All lines of the material below that include the string "where" are to be copied.

-----

/-- What changes neither words nor takeovers. -/
theorem of_regs {c d : Chip} (h : d.regs = c.regs) (hc : d.twe.claimCold = c.twe.claimCold) (hh : d.twe.handing = c.twe.handing) : Stands L c d :=
  ⟨.of_regs h, fun i _ => congrArg (fun t : Table Word => t.get _ _) h, hc, hh⟩

theorem quiet_standing {p o : Nat} (h : standing p o) : quietReg p o = true := by
  unfold standing at h
  simp only [quietReg, Bool.and_eq_true, decide_eq_true_eq, bne_iff_ne, Bool.not_eq_true', Bool.and_eq_false_iff, beq_eq_false_iff_ne,
    decide_eq_false_iff_not]
  omega

theorem of_quiet {c d : Chip} (hq : d.quiet = c.quiet) (he : EventsKept c d) : Stands L c d where
  toManned := .of_words he fun p o h => Chip.rd_of_quiet hq p o (quiet_standing h)
  links i _ := Chip.linkWord_of_quiet hq i
  claimCold := (congrArg (fun x : Quiet => x.twe.claimCold) hq :)
  handing := (congrArg (fun x : Quiet => x.twe.handing) hq :)

theorem of_accessed {c d : Chip} (a : Accessed c d) : Stands L c d where
  toManned := .of_words a.events fun p o h => a.words p o (by
    have hq := quiet_standing h
    unfold standing at h
    simp only [lasting, hq, Bool.true_and, Bool.or_eq_true, Bool.and_eq_true, decide_eq_true_eq, bne_iff_ne]
    omega)
  links i _ := a.words _ _ (by
    have := i.isLt
    have hq := Chip.quiet_linkWord i
    simp only [lasting, hq, Bool.true_and, Bool.or_eq_true, Bool.and_eq_true, decide_eq_true_eq, bne_iff_ne]
    omega)
  claimCold := (congrArg Twe.claimCold a.twe :)
  handing := (congrArg Twe.handing a.twe :)

theorem of_upkept {c d : Chip} (k : Upkept c d) : Stands L c d where
  toManned := .of_words k.events fun p o h => k.words p o (quiet_standing h) (by
    unfold standing at h
    omega)
  links i _ := k.words _ _ (Chip.quiet_linkWord i) (by omega)
  claimCold := (congrArg Twe.claimCold k.twe :)
  handing := (congrArg Twe.handing k.twe :)

/-- A word neither of the roles, the pair's state and the pins nor of a link. -/
theorem put (c : Chip) (f : Fld) (v : Nat) (ho : 0x010 < f.off ∧ f.off < 4096) (hs : ¬standing f.page f.off) (hp : f.page < 0x218) : Stands L c (c.put f v) where
  toManned := .of_words (.put c f v ho.2 (by omega)) fun p o h => Chip.rd_put_ne _ _ _ _ _ fun hk => by
    have hlt : o < 4096 := by
      unfold standing at h
      omega
    obtain ⟨rfl, rfl⟩ := regKey_inj hlt ho.2 hk
    exact hs h
  links i _ := Chip.linkWord_put c f v i (by omega) ho.2
  claimCold := rfl
  handing := rfl

theorem raise (c : Chip) (f : Fld) : Stands L c (c.raise f) := of_quiet (Chip.raise_quiet c f) (.raise c f)
theorem send (c : Chip) (b : EnvBody) : Stands L c (c.send b) := of_quiet (Chip.send_quiet c b) (.send c b)
theorem post (c : Chip) (r : PmRecord) : Stands L c (c.post r) := of_quiet (Chip.post_quiet c r) (.post c r)
theorem postEffect (c : Chip) (e : Effect) (gated : Bool) (ends : Option Ends) : Stands L c (c.postEffect e gated ends) :=
  of_quiet (Chip.postEffect_quiet c e gated ends) (.postEffect c e gated ends)
theorem cnt (c : Chip) (k : Ctr) (n : Nat) : Stands L c (c.cnt k n) := of_regs rfl rfl rfl
theorem peak (c : Chip) (k : Ctr) (n : Nat) : Stands L c (c.peak k n) := of_regs rfl rfl rfl
theorem mapHead (c : Chip) (h : Fin 24) (f : Head → Head) : Stands L c (c.mapHead h f) := of_regs rfl rfl rfl
theorem che (c : Chip) (x : Che) : Stands L c { c with che := x } := of_regs rfl rfl rfl
theorem trm (c : Chip) (x : Trm) : Stands L c { c with trm := x } := of_regs rfl rfl rfl
theorem mde (c : Chip) (x : Mde) : Stands L c { c with mde := x } := of_regs rfl rfl rfl
theorem rte (c : Chip) (x : Rte) : Stands L c { c with rte := x } := of_regs rfl rfl rfl
theorem svc (c : Chip) (x : Svc) : Stands L c { c with svc := x } := of_regs rfl rfl rfl
theorem tags (c : Chip) (x : List Tag) : Stands L c { c with tags := x } := of_regs rfl rfl rfl
theorem twe (c : Chip) (x : Twe) (hc : x.claimCold = c.twe.claimCold) (hh : x.handing = c.twe.handing) : Stands L c { c with twe := x } := of_regs rfl hc hh

end Stands
end Sys2Proof.Machine
end

section
/-! PROOF. The operations beside an access that leave the roles, the mode and the pins as they are: stores, watermarks, Routes, repairs and takeovers
of arbitration. -/
namespace Sys2Proof.Machine
namespace Stands

variable {L : Fin 24 → Prop}

/-! ## Stores, watermarks and the Dead-Letter log -/

theorem setTag (c : Chip) (t : Tag) : Stands L c (c.setTag t) := tags c _
theorem mapTags (c : Chip) (p : Tag → Bool) (f : Tag → Tag) : Stands L c (c.mapTags p f) := tags c _
theorem mdcTouch (c : Chip) (line : Nat) (w : Bool) : Stands L c (c.mdcTouch line w) := of_accessed (.mdcTouch c line w)
theorem runCommons (c : Chip) : Stands L c c.runCommons := of_accessed (.runCommons c)
theorem setDir (c : Chip) (line : Nat) (e : DirEntry) : Stands L c (c.setDir line e) := of_accessed (.setDir c line e)
theorem setWmb (c : Chip) (line : Nat) (e : WmbEntry) : Stands L c (c.setWmb line e) := of_accessed (.setWmb c line e)
theorem touchExtent (c : Chip) (e : Nat) : Stands L c (c.touchExtent e) := of_accessed (.touchExtent c e)
theorem earnHit (c : Chip) (e : Nat) : Stands L c (c.earnHit e) := of_accessed (.earnHit c e)
theorem wmbWrite (c : Chip) (h : Fin 24) (pos line : Nat) (data : Line) (en : BitVec 64) (poison full : Bool) :
    Stands L c (c.wmbWrite h pos line data en poison full) := of_accessed (.wmbWrite c h pos line data en poison full)
theorem completeWrite (c : Chip) (t : Tag) : Stands L c (c.completeWrite t) := of_accessed (.completeWrite c t)
theorem setCharge (c : Chip) (line : Nat) (x : Charge) : Stands L c (c.setCharge line x) := of_regs rfl rfl rfl
theorem dlo (c : Chip) (source level kind copy address location : Nat) (syndrome : Option (BitVec 128)) :
    Stands L c (c.dlo source level kind copy address location syndrome) := of_upkept (.dlo c source level kind copy address location syndrome)
theorem oweLines (c : Chip) (k : Client) (d n : Nat) : Stands L c (c.oweLines k d n) := of_upkept (.oweLines c k d n)

theorem mapBits (c old : Chip) (p : Nat) : Stands L c (c.mapBits old p) := by
  unfold Chip.mapBits
  extract_lets d
  have hd : Stands L c d := by
    unfold d
    split
    · exact refl c
    · exact after (mdcTouch _ _ _) (mdcTouch c _ _)
  split
  · exact hd
  · exact hd.trans (mdcTouch _ _ _)

theorem setDirty (c : Chip) (p : Nat) (on : Bool) : Stands L c (c.setDirty p on) := by
  unfold Chip.setDirty
  extract_lets x d
  split
  · exact refl c
  · have hd : Stands L c d := trm c _
    split
    · exact after (mapBits _ _ _) (after (mdcTouch _ _ _) hd)
    · exact hd

theorem storeLine (c : Chip) (dpa : Nat) (l : Line) (poison : Bool) : Stands L c (c.storeLine dpa l poison) := by
  have hpatch : ∀ d : Chip, Stands L d (d.storePatch dpa l poison) := fun d => by
    unfold Chip.storePatch
    extract_lets a p fresh born chain x y d'
    have hd : Stands L d d' := of_regs rfl rfl rfl
    split
    · exact after (cnt _ _ _) (after (mapBits _ _ _) hd)
    · exact hd
  unfold Chip.storeLine Chip.healLine
  extract_lets x d
  have hd : Stands L c d := by
    unfold d
    split
    · exact trm c _
    · exact refl c
  split
  · exact hd.trans (hpatch d)
  · exact hd.trans (after (setDirty _ _ _) (trm d _))

theorem sendWriteWm (c : Chip) (h : Fin 24) (pos : Nat) : Stands L c (c.sendWriteWm h pos) := by
  unfold Chip.sendWriteWm
  dsimp only
  split
  · exact mapHead c h _
  · exact after (mapHead _ _ _) (after (post _ _) (mapHead c h _))

theorem sendDrainWm (c : Chip) (h : Fin 24) : Stands L c (c.sendDrainWm h) := by
  unfold Chip.sendDrainWm
  split
  · exact refl c
  · split
    · exact refl c
    · exact after (mapHead _ _ _) (post c _)

theorem releaseHere (c : Chip) (line : Nat) : Stands L c (c.releaseHere line) := by
  unfold Chip.releaseHere
  dsimp only
  split
  · exact refl c
  · split
    · split
      · exact setCharge c _ _
      · exact setCharge c _ _
    · exact after (sendDrainWm _ _) (setCharge c _ _)

theorem logRecord (c : Chip) (h : Fin 24) (l : Nat) (r : EventRec) : Stands L c (c.logRecord h l r) :=
  of_quiet (Chip.logRecord_quiet c h l r) (Chip.logRecord_events c h l r)

theorem headRecord (c : Chip) (h : Fin 24) (l page sub addr : Nat) : Stands L c (c.headRecord h l page sub addr) := by
  unfold Chip.headRecord
  split
  · exact logRecord c _ _ _
  · exact refl c

/-! ## The followers and the arbitration -/

theorem takeEarly (n : Nat) : ∀ c : Chip, Stands L c (c.takeEarly n) := by
  induction n with
  | zero => exact refl
  | succ n ih =>
    intro c
    unfold Chip.takeEarly
    split
    · exact refl c
    · exact after (ih _) (after (of_accessed (.answerSnoop _ _ _ _)) (che c _))

theorem runFollower (c : Chip) : Stands L c c.runFollower := by
  unfold Chip.runFollower
  exact after (takeEarly _ _) (runCommons c)

theorem orderHere (c : Chip) (t : Tag) : Stands L c (c.orderHere t) := of_accessed (.orderHere c t)

theorem applySweep (c : Chip) (h : Fin 24) (pos : Nat) : Stands L c (c.applySweep h pos) := by
  unfold Chip.applySweep
  extract_lets c1 mine x c2 c3
  have h1 : Stands L c c1 := foldl _ (fun d t => by
    split
    · split
      · exact refl d
      · exact orderHere d t
    · exact refl d) _ c
  have h3 : Stands L c2 c3 := foldl _ (fun d x => of_accessed (.clearHead d _ _ _)) _ c2
  exact after (runFollower _) (after (cnt _ _ _) (after h3 (after (che c1 _) h1)))

theorem orderReceived (c : Chip) : Stands L c c.orderReceived := by
  unfold Chip.orderReceived
  extract_lets isOrder recs x d
  have hd : Stands L c d := after (cnt _ _ _) (twe c _ rfl rfl)
  refine hd.trans (foldl _ (fun e x => ?_) _ d)
  split
  · exact after (runFollower _) (after (foldl _ orderHere _ _) (cnt e _ _))
  · exact applySweep e _ _
  · exact after (runFollower _) (of_accessed (.evictEntry e _))
  · exact refl e

theorem rebuildEntry (c : Chip) (line copy : Nat) (given : Option DirEntry) : Stands L c (c.rebuildEntry line copy given) := by
  have hput : ∀ (d : Chip) (e : DirEntry), Stands L d (d.putEntry line e) := fun d e => by
    unfold Chip.putEntry
    dsimp only
    split
    · exact che d _
    · exact of_accessed (.setShadow d _ _)
  unfold Chip.rebuildEntry
  extract_lets d e x x1 c1 set
  have h1 : Stands L c c1 := (che c _).trans (hput _ _)
  exact after (runFollower _) (after (dlo _ _ _ _ _ _ _ _) (after (raise _ _) (after (cnt _ _ _) h1)))

theorem takeArbitration (c : Chip) (old : List Nat) : Stands L c (c.takeArbitration old) := by
  unfold Chip.takeArbitration
  extract_lets lost x1 c1 c2 again x2 c3 wait first rest c4 x3 c5 c6
  split
  · exact refl c
  · have h3 : Stands L c c3 := after (che _ _) (after (mapTags _ _ _) (che c _))
    have h6 : Stands L c c6 := after (raise _ _) (after (cnt _ _ _) (after (che c4 _) (after (foldl _ orderHere _ _) h3)))
    refine h6.trans (after (runFollower _) ?_)
    split
    · exact refl _
    · exact raise _ _

/-! ## Routes and the carbon's pump -/

theorem mapRoute (c : Chip) (r : Nat) (f : RouteSlot → RouteSlot) : Stands L c (c.mapRoute r f) := rte c _

theorem routePut (c : Chip) (f : Fld) (v : Nat) (hp : f.page = 0x0B0) (ho : 0x010 < f.off ∧ f.off < 4096) : Stands L c (c.put f v) :=
  put c f v ho (by unfold standing; omega) (by omega)

theorem closeSlip (c : Chip) (r : Nat) (unarrived : Bool) : Stands L c (c.closeSlip r unarrived) := by
  have hcount : ∀ (d : Chip) (entry round late : Nat), Stands L d (d.countSlip r entry round late unarrived) := fun d entry round late => by
    unfold Chip.countSlip
    extract_lets p c1 c2 c3
    have h2 : Stands L d c2 := after (peak _ _ _) (after (peak _ _ _) (cnt d _ _))
    have h3 : Stands L c2 c3 := by
      unfold c3
      split
      · exact cnt _ _ _
      · exact refl _
    exact after (routePut _ _ _ rfl (by decide)) (after (routePut _ _ _ rfl (by decide)) (after (routePut _ _ _ rfl (by decide))
      (after (routePut _ _ _ rfl (by decide)) (h2.trans h3))))
  unfold Chip.closeSlip
  split
  · exact refl c
  · exact after (postEffect _ _ _ _) (after (hcount _ _ _ _) (mapRoute c _ _))

theorem checkEnd (c : Chip) (r : Nat) : Stands L c (c.checkEnd r) := by
  unfold Chip.checkEnd
  dsimp only
  split
  · exact after (raise _ _) (mapRoute c _ _)
  · exact refl c

theorem routeMeet (e n : Nat) (c : Chip) (r : Nat) : Stands L c (Chip.routeMeet e n c r) := by
  unfold Chip.routeMeet
  extract_lets x lag
  split
  · exact refl c
  · extract_lets move passed k c1 c2 c3
    have h1 : Stands L c c1 := by
      unfold c1
      split
      · exact after (cnt _ _ _) (closeSlip c r true)
      · exact refl c
    have h2 : Stands L c1 c2 := by
      unfold c2
      split
      · exact mapRoute _ _ _
      · exact refl _
    have h3 : Stands L c2 c3 := by
      unfold c3
      split
      · exact checkEnd _ _
      · exact refl _
    have hall : Stands L c c3 := (h1.trans h2).trans h3
    split
    · exact hall
    · split
      · split
        · exact hall.trans (cnt _ _ _)
        · exact hall
      · exact hall.trans (mapRoute _ _ _)

theorem showRoutes (c : Chip) (r : Request) (dpa : Nat) : Stands L c (c.showRoutes r dpa) := by
  have hsee : Stands L c (c.routeSee dpa) := by
    unfold Chip.routeSee
    split
    · exact refl c
    · split
      · exact refl c
      · exact foldl _ (fun d r => routeMeet _ _ d r) _ c
  unfold Chip.showRoutes
  split
  · exact hsee
  · exact hsee
  · exact hsee
  · exact hsee
  · exact refl c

-----

ANSWER BOX:
theorem of_quiet {c d : Chip} (hq : d.quiet = c.quiet) (he : EventsKept c d) : Stands L c d where
theorem of_accessed {c d : Chip} (a : Accessed c d) : Stands L c d where
theorem of_upkept {c d : Chip} (k : Upkept c d) : Stands L c d where
theorem put (c : Chip) (f : Fld) (v : Nat) (ho : 0x010 < f.off ∧ f.off < 4096) (hs : ¬standing f.page f.off) (hp : f.page < 0x218) : Stands L c (c.put f v) where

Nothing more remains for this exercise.